Suppose $f(0) = 0$ and $f \in C^1(E)$ with $ E$ an open subset of $\mathbb{R}^n$ . If $x(t)$ is a solution of $x' = f(x)$ and $x(0) = x_0$ on $[0, T]$, $0 < T <\infty$. Show that there exists $L > 0$ such that $$|x(t)| ≤ |x_0|e^{Lt},\:\: on \:\:[0, T].$$ Hint: use the property that all partial derivatives of f are uniformly continuous in a compact subset of $E$, and consider the inequality that $|x(t)|$ satisfies.

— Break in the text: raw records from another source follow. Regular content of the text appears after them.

/-- Of PIX, ENC and BRIGHT two stay as they are. -/
theorem AccessEffect.one_element {s t : State} {i : Instr} (h : AccessEffect s i t) :
    (t.pix = s.pix ∧ t.enc = s.enc) ∨ (t.pix = s.pix ∧ t.bright = s.bright) ∨ (t.enc = s.enc ∧ t.bright = s.bright) := by
  cases h with
  | reply _ | bright _ | ignored | held _ _ _ => exact .inl ⟨rfl, rfl⟩
  | enc k v => exact .inr (.inl ⟨State.writeEnc_pix s k v, State.writeEnc_bright s k v⟩)
  | pix n p => exact .inr (.inr ⟨State.writePix_enc s n p, State.writePix_bright s n p⟩)

/-- Only the hold of WR_ENC leaves the transaction pending. -/
theorem AccessEffect.completes_or_held {s t : State} {i : Instr} (h : AccessEffect s i t) :
    t.host = s.host.tail ∨ (t = s ∧ s.phase = .busy ∧ ∃ k d, i = .wrEnc k d) := by
  cases h with
  | held k d hp => exact .inr ⟨rfl, hp, k, d, rfl⟩
  | reply _ | bright _ | ignored => exact .inl rfl
  | pix n p => exact .inl (by simp)
  | enc k v => exact .inl (by simp)

/-- Settles O24: whatever such a row does, it leaves the sequencer, two of the three elements, and no other row pending. -/
theorem hostAccessFrame : Obligations.HostAccessFrame := by
  intro i s hi
  obtain ⟨t, ht, he⟩ := exec_access_effect hi s
  exact ⟨t, ht, he.sequencer, he.one_element, he.completes_or_held⟩

/-! ## RD_STATUS (R81) -/

/-- The expression of R81 is the STATUS word, flag by flag. -/
theorem statusWord_eq_or (s : State) :
    statusWord s = (if s.phase = .busy then 1#32 else 0#32) ||| (if s.phase = .gap then 2#32 else 0#32) |||
      ((if s.fault then 1#32 else 0#32) <<< 2) := by
  unfold statusWord busyFlag gapFlag faultFlag
  cases s.phase <;> cases s.fault <;> rfl

/-- A frame accepted without FAULT sets BUSY alone (R128, R129). -/
theorem statusWord_startFrame {s : State} (h : s.fault = false) : statusWord s.startFrame.complete = 1#32 :=
  statusWord_eq_phaseStatus (s := s.startFrame.complete) h

/-- Settles O12: the reply is the STATUS word, which in HALTED, after a frame is accepted and after reset is
`phaseStatus` of the phase. -/
theorem readStatusReturnsFlags : Obligations.ReadStatusReturnsFlags := by
  refine ⟨by rfl, fun s => ⟨statusWord s, rfl, statusWord_eq_or s, fun hinv hp => ?halted, fun hinv hp => ?idle,
    statusWord_eq_phaseStatus rfl, rfl⟩⟩
  case halted => rw [statusWord_eq_phaseStatus hinv.fault_eq, hp, phaseStatus]
  case idle =>
    have hfault : s.fault = false := by simp [hinv.fault_eq, hp]
    have hsend : exec .send s = .next s.loadStream.startFrame.complete :=
      accept_idle (body := fun s => s.loadStream.startFrame) hp
    have hstream : exec .sendStream s = .next s.startFrame.complete := accept_idle hp
    exact ⟨_, _, ⟨hsend, hstream⟩, statusWord_startFrame (s := s.loadStream) hfault, statusWord_startFrame hfault⟩

/-! ## BRIGHT (R82, R83) -/

theorem wordOfByte_toNat (v : Byte) : (wordOfByte v).toNat = v.toNat :=
  BitVec.toNat_setWidth_of_le (by decide)

/-- Settles O14: RD_BRIGHT replies BRIGHT zero-extended. -/
theorem readBrightReturnsFactor : Obligations.ReadBrightReturnsFactor :=
  ⟨by rfl, fun s => ⟨_, rfl, wordOfByte_toNat s.bright⟩, fun _ => ⟨_, rfl, rfl⟩⟩

/-- Settles O15: the write is row 8 of the map, and stores the low byte without looking at the phase. -/
theorem writeBrightStoresLowByte : Obligations.WriteBrightStoresLowByte := by
  refine ⟨fun d => decode_write (a := 0x00008#18) rfl d, fun d s => ?_⟩
  have hbyte : lowByte d = BitVec.ofNat 8 (d.toNat % 256) := by
    rw [lowByte_eq, ← BitVec.toNat_inj, BitVec.toNat_ofNat, BitVec.toNat_ofNat, Nat.mod_mod]
  rw [← hbyte]
  rfl

/-! ## The PARAM registers (R84 to R87) -/

/-- In a legal configuration PARAM_N, PARAM_HDR and PARAM_LEN fit in 32 bits (R6, R33). -/
theorem params_toNat {c : Config} (h : c.legal = true) :
    c.paramN.toNat = c.n ∧ c.paramHdr.toNat = c.headerLen ∧ c.paramLen.toNat = c.len := by
  obtain ⟨⟨-, hn⟩, hhdr, -⟩ := (legal_iff c).mp h
  obtain ⟨-, hlen⟩ := legal_len h
  refine ⟨?_, ?_, ?_⟩ <;> exact Nat.mod_eq_of_lt (by omega)

/-- Settles O16: the four reads reply their registers, which lie where the bounds of R6 put them. -/
theorem readParamsReturnConfiguration : Obligations.ReadParamsReturnConfiguration := by
  refine ⟨⟨by rfl, by rfl, by rfl, by rfl⟩, fun s hl => ?_⟩
  obtain ⟨hn, hhdr, hlen⟩ := params_toNat hl
  obtain ⟨⟨hn1, hn1024⟩, -⟩ := (legal_iff s.cfg).mp hl
  obtain ⟨hlen12, hlenMax⟩ := legal_len hl
  rw [← hn] at hn1 hn1024
  rw [← hlen] at hlen12 hlenMax
  exact ⟨_, _, _, _, ⟨rfl, hn, hn1, hn1024⟩, ⟨rfl, hhdr⟩, ⟨rfl, hlen, hlen12, hlenMax⟩, rfl, rfl⟩

/-! ## Reads of the PIX and ENC windows (R89, R91) -/

theorem wordOfColor_toNat (p : Color) :
    (wordOfColor p).toNat = p.r.toNat * 2 ^ 16 + p.g.toNat * 2 ^ 8 + p.b.toNat := by
  unfold wordOfColor
  simp only [toNat_append_eq_add, BitVec.toNat_ofNat]
  ring

theorem pixWord_toNat (s : State) (i : Nat) :
    (s.pixWord i).toNat = if i < s.cfg.n then
      (s.pixAt i).r.toNat * 2 ^ 16 + (s.pixAt i).g.toNat * 2 ^ 8 + (s.pixAt i).b.toNat else 0 := by
  rw [State.pixWord, apply_ite BitVec.toNat, wordOfColor_toNat]
  rfl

I'm stuck on this problem, especially the existence of $L$. I'm not also sure about the other parts of my proof. I appreciate any help.
As, $x(t)$ is a solution of $x'=f(x)$, we have $\int_0^t{x'(s)ds}=\int_0^tf(x(s))ds$, which implies that $x(t)-x(0)=\int_0^{t}f(x(s))ds$, and so $x(t)=x_0+\int_0^{t}f(x(s))ds$ on $[0,T]$. Hence,
$$|x(t)|\leq |x_0|+\int_0^{t}|f(x(s))|ds.$$
If I can show there exists $L$ satisfying $|f(x(s))|\leq L|x(s)|$. then I can get: $$|x(t)|\leq |x_0|+L\int_0^{t}|x(s)|ds.$$
Now, $|x(t)|$ satisfies in gronwall inequality (as $|x(t)|>0$, and continuous for all $t\in[0,T]$, and so
$$|x(t)|\leq |x_0|e^{Lt}.$$